TRT in men with low SHBG

I have heard that term here once or twice around here. One guy posted something that sounded legitimate one time. He stated that he started on a pretty low trt dose and got up around 300 with same results of t seemly keep on staying unusually low. I have never seen this posted other than once and I am sure it is fantasy on a broad scale.

WHAT I AM THINKING is that E2 matches T and TOTALLY neutralizes it and that "TRT" idoits, I mean doctors, that dont know what they are doing dont know to control E2 with meds.. My guess...
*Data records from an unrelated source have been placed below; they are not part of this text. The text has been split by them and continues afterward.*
-- ==== Sys2Proof/Tests/Slice0.lean ====
section
/-! SUPPORT. Tests of the model by hand: every expected value is from the spec's worked examples and vectors
(spec/95_test_vectors.md, ids V, LS, T, A, S, M, CT) or from a rule named beside it. The witnesses at the end meet
the hypotheses of the statements, one theorem for each statement that has any. -/

namespace Sys2Proof.Tests

open Sys2Proof.Machine

/-! ## WellFormed: an ill-formed term for each check (R104, R106) -/

/-- C1: the 5-bit address field refuses 32 and 35, and takes 31. -/
theorem test_wf_address_mr : Instr.wellFormed (.ldr .r0 .noIndex false 35) = false
    ∧ Instr.wellFormed (.str .r0 .noIndex false 32) = false ∧ Instr.wellFormed (.lda .r0 .noIndex false 32) = false
    ∧ Instr.wellFormed (.amr .r0 .noIndex false 32) = false ∧ Instr.wellFormed (.smr .r0 .noIndex false 32) = false
    ∧ Instr.wellFormed (.jz .r0 .noIndex false 32) = false ∧ Instr.wellFormed (.jne .r0 .noIndex false 32) = false
    ∧ Instr.wellFormed (.jcc .ov .noIndex false 32) = false ∧ Instr.wellFormed (.sob .r0 .noIndex false 32) = false
    ∧ Instr.wellFormed (.jge .r0 .noIndex false 32) = false ∧ Instr.wellFormed (.ldr .r0 .noIndex false 31) = true := by
  decide

theorem test_wf_address_xr : Instr.wellFormed (.ldx .x1 false 32) = false ∧ Instr.wellFormed (.stx .x1 false 32) = false
    ∧ Instr.wellFormed (.jma .x1 false 32) = false ∧ Instr.wellFormed (.jsr .x1 false 32) = false
    ∧ Instr.wellFormed (.ldx .x1 false 31) = true := by decide

theorem test_wf_immediate : Instr.wellFormed (.air .r0 32) = false ∧ Instr.wellFormed (.sir .r0 32) = false
    ∧ Instr.wellFormed (.rfs 32) = false ∧ Instr.wellFormed (.rfs 31) = true := by decide

theorem test_wf_code_count : Instr.wellFormed (.trap 16) = false ∧ Instr.wellFormed (.trap 15) = true
    ∧ Instr.wellFormed (.src .r0 .logical .left 16) = false ∧ Instr.wellFormed (.rrc .r0 .logical .left 16) = false
    ∧ Instr.wellFormed (.src .r0 .logical .left 15) = true := by decide

theorem test_wf_device : Instr.wellFormed (.inp .r0 32) = false ∧ Instr.wellFormed (.out .r0 32) = false
    ∧ Instr.wellFormed (.chk .r0 32) = false ∧ Instr.wellFormed (.chk .r0 31) = true := by decide

/-! ## Decoding: every constructor from a word written out field by field (R91 to R101, V10, the vectors) -/

/-- LS1, LS8, LS10, LS18, LS16: opcodes 01, 02, 03, 41, 42 octal. -/
theorem test_decode_load_store :
    decode 0b0000010000011101 = .ok (.ldr .r0 .noIndex false 29)
    ∧ decode 0b0000101000010100 = .ok (.str .r2 .noIndex false 20)
    ∧ decode 0b0000110100011111 = .ok (.lda .r1 .noIndex false 31)
    ∧ decode 0b1000010011101001 = .ok (.ldx .x3 true 9)
    ∧ decode 0b1000100010001010 = .ok (.stx .x2 false 10) := by decide
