/-- A live stook entry (R160, R186). -/
structure Sheaf where
  seq   : Nat
  lid   : Nat
  team  : Nat
  /-- The bank of the team on its core. -/
  bank  : Nat
  word  : TileWord
  cmdNo : Word
  pc    : Word
  sid   : Nat
  vfrm  : BitVec 10
  zmul  : Bool
  /-- Captured maps of A and D (64 bytes each), for a nonzero map number. -/
  mapA  : Option (List Byte)
  nest  : List (BitVec 16)
  /-- The latched format of the half that an `mm` or `mm.tri` reads, as its push found it (R168, R173). -/
  wfmt  : BitVec 4
  subs  : List SubSt
  wait  : SheafWait
  faulted : Bool
  /-- The kernel has failed or left draining: only started work still completes. -/
  dying : Bool
  /-- Strand whose open granary block appended it (R210). -/
  block : Option Nat
  /-- Walker work of this sheaf has begun. -/
  begun : Bool
  /-- Its place among the sheaves of its core whose first work has been dispatched or dropped whole (R162, R190), and the
  step in which that happened (R219). -/
  due   : Option Nat
  since : Option Nat
  deriving DecidableEq, Repr

/-- A team and the team state of R315. -/
structure Team where
  lid    : Nat
  num    : Nat
  place  : Place
  /-- Which of the core's two banks holds its control store and weight halves. -/
  bank   : Nat
  cmdNo  : Word
  regions : Vector Region 16
  wfmt   : Vector (BitVec 4) 2
  gthr   : Word
  gfmt   : BitVec 4
  grel   : Bool
  glim   : BitVec 4
  gstep  : Word
  /-- Open granary blocks by slot, with the key of the entry (R205, R209). -/
  blocks : Tbl (BlockSt × Word)
  lo     : Word
  hi     : Word
  started : Bool
  /-- A park of this team is requested, to give its core to another kernel (R342, R344). -/
  park   : Option Nat
  parked : Bool
  /-- Save slot reserved for the team, if any. -/
  slot   : Option Nat
  /-- The core that last held the team. -/
  lastCore : Option Nat
  /-- The retired core on whose spare the team resumes (R391). -/
  home   : Option Nat
  /-- When the team began to wait (R343). -/
  waited : Nat
  /-- Its stook entries while it is swapped out (R187, R319). -/
  kept   : List Sheaf
  deriving DecidableEq, Repr

/-- A word in an engine queue: a `tstore` or an `xfer` (R161). -/
structure Queued where
  seq   : Nat
  lid   : Nat
  team  : Nat
  word  : TileWord
  cmdNo : Word
  pc    : Word
  sid   : Nat
  mapA  : Option (List Byte)
  wait  : SheafWait
  /-- Peer cores whose bytes a `tstore` reads, with its order point on each (R161). -/
  far   : List (Nat × Nat)
  deriving DecidableEq, Repr

/-- A range scoreboard entry (R145): granules lo to hi of the data scratchpad, for a move command. -/
structure SbEntry where
  lo   : Nat
  hi   : Nat
  eng  : Nat
  num  : Nat
  /-- Stook sequence at the registration's order point. -/
  mark : Nat
  live : Bool
  deriving DecidableEq, Repr

/-- The states of a granary entry; EMPTY is absence (R204). -/
inductive GSt where
  | filling
  | valid
  deriving DecidableEq, Repr

/-- A granary entry (R202 to R204). -/
structure GEntry where
  ctx   : Nat
  key   : Word
  st    : GSt
  fmt   : BitVec 4
  input : List Byte
  output : List Byte
  /-- The runs of the granary store where the input and the output lie. -/
  place : List (Nat × Nat)
  outPlace : List (Nat × Nat)
  rc    : Nat
  step  : Word
  pins  : List Nat
  /-- Reached by `gr.inval` while pinned. -/
  inval : Bool
  /-- Order of last use (R211). -/
  used  : Nat
  deriving DecidableEq, Repr

/-- The loft bank of a core (R318). -/
inductive LoftSt where
  | empty
  | filled
  | held
  | spilling
  | clean
  deriving DecidableEq, Repr

/-- The counters of a core (R144, R145, R201, R205). -/
structure Counters where
  bkacc : DWord
  bkcfl : DWord
  bkfull : Word
  bkhigh : BitVec 5
  sbstall : Word
  sbfull : Word
  shapp : DWord
  shsub : DWord
  shdrop : DWord
  shdisc : Word
  shovf : Word
  shstray : Word
  shfault : Word
  shdem : Word
  shpeak : BitVec 11
  ghit : DWord
  gmiss : DWord
  gstale : Word
  gevict : Word
  deriving DecidableEq, Repr

/-- A core (R11). -/
structure Core where
  active  : Option Nat
  /-- Teams all of whose strands have ended, and which still hold bytes of the core (R83, R187). -/
  spent   : List Nat
  held    : Option Nat
  /-- The slot that issued last (R84). -/
  last    : Nat
  loft    : LoftSt
  /-- A team switch has been requested (R317); `due`: the deadline of 4,096 cycles has passed. -/
  switch  : Bool
  due     : Bool
  stook   : List Sheaf
  nextSeq : Nat
  /-- Dispatches and drops so far, which put the waits of sheaves in their order (R162). -/
  clock   : Nat
  tq      : List Queued
  xq      : List Queued
  windrows : Vector Windrow 8
  sb      : Tbl SbEntry
  eager   : Bool
  cnt     : Counters
  gran    : List GEntry
  gclock  : Nat
  /-- Words of the instruction scratchpad that a store has changed since the last `fence.i`: word offset and the word
  a buffered fetch may still give (R89, R280). -/
  stale   : List (Nat × Word)
  /-- RETIRE CORE takes the core out, and its spare comes in once it holds no team (R391). -/
  retired : Bool
  deriving DecidableEq, Repr

/-- Work on a cluster's walker (R216, R219). -/
structure WalkRun where
  core  : Nat
  seq   : Nat
  k     : Vector Word 16
  wpc   : Int
  er    : Nat
  buf   : List (Nat × Nat)
  steps : Nat
  deriving DecidableEq, Repr

/-- A box in a slot of a command (R253). -/
structure BoxSlot where
  box : Nat
  /-- `mv.scat` in its write phase. -/
  ph  : Bool
  cur : Nat
  /-- Read values of a `mv.scat` box, an index and an element at a time; of a `mv.nvm`, the locations of its buffer's pieces,
  each with its ordering kind. -/
  saved : List (Nat × List Byte)
  deriving DecidableEq, Repr

/-- The states of a move command (R252). -/
inductive CmdSt where
  | issued
  | active
  | suspended
  | retired
  | ended
  | cancelled
  deriving DecidableEq, Repr

/-- An access of a command's box that met an uncorrectable error, or that waits for another package: its move address,
its box, the array code of R256, and whether it reads an old value. -/
structure Trouble where
  va   : DWord
  box  : Nat
  arr  : BitVec 2
  old  : Bool
  deriving DecidableEq, Repr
I've heard the term "hypermetabolizer". This is usually someone that has low SHBG. So, is a "hypermetabolizer" so is everyone w/low SHBG considered this or is there some other charecteristic that goes along w/it? Is it even a valid term? I haven't seen any studies that state anything regarding rapid metabolization of T.

Paul
 
I've heard the term "hypermetabolizer". This is usually someone that has low SHBG. So, is a "hypermetabolizer" so is everyone w/low SHBG considered this or is there some other charecteristic that goes along w/it? Is it even a valid term? I haven't seen any studies that state anything regarding rapid metabolization of T.

Paul

Paul, I've just googled the term "hypermetabolizer". It appears to be a laymen's term with no scientific value what so ever. I did not find this word in any scientific study yet.
 
"Hypermetabolizer" is a Dr. John term. He coined it on his messageboard. Here is what he says they mean:

Dr. John Crisler
Lord of the Forum

Serum hormone levels can be well within normal range, and urine hormone levels very high ("hyperexcreter") or urine metabolites very high ("hypermetabolizer").
 
Hello, everyone. Newbie here :).

I am a 50 year old male in decent shape (5-9 and 170) who has had problems with ED off/on for the last 15 years or so. I have tried Testim, Clomid, and Tamoxifen in order to raise my T levels and they all worked but only for a week or so. Tamoxifen worked the best I would say. The only labs ever drawn were Total T until just last week.

I had been feeling extremely run down for 2 weeks and couldn't get an erection at all so I had labs done. Not surprisingly, my Total T was 184! My SHBG was 16.6 out of a range of 13-71. My E2 was 19. I have other labs but these are the ones I think you need. Free T was also very low. I did not do an insulin level though but I will this week.

So I started back on Tamoxifen 10 mg twice a day. The first day my genitals were on fire. I had a spontaneous erection. My testicles were getting bigger. I thought alright! But now, after only 1 week, my testicles are no longer getting bigger, I'm having difficulty getting erections again, and I'm very, very tired. This is the same way it happened in the past. I am getting labs done this week and will post those ASAP.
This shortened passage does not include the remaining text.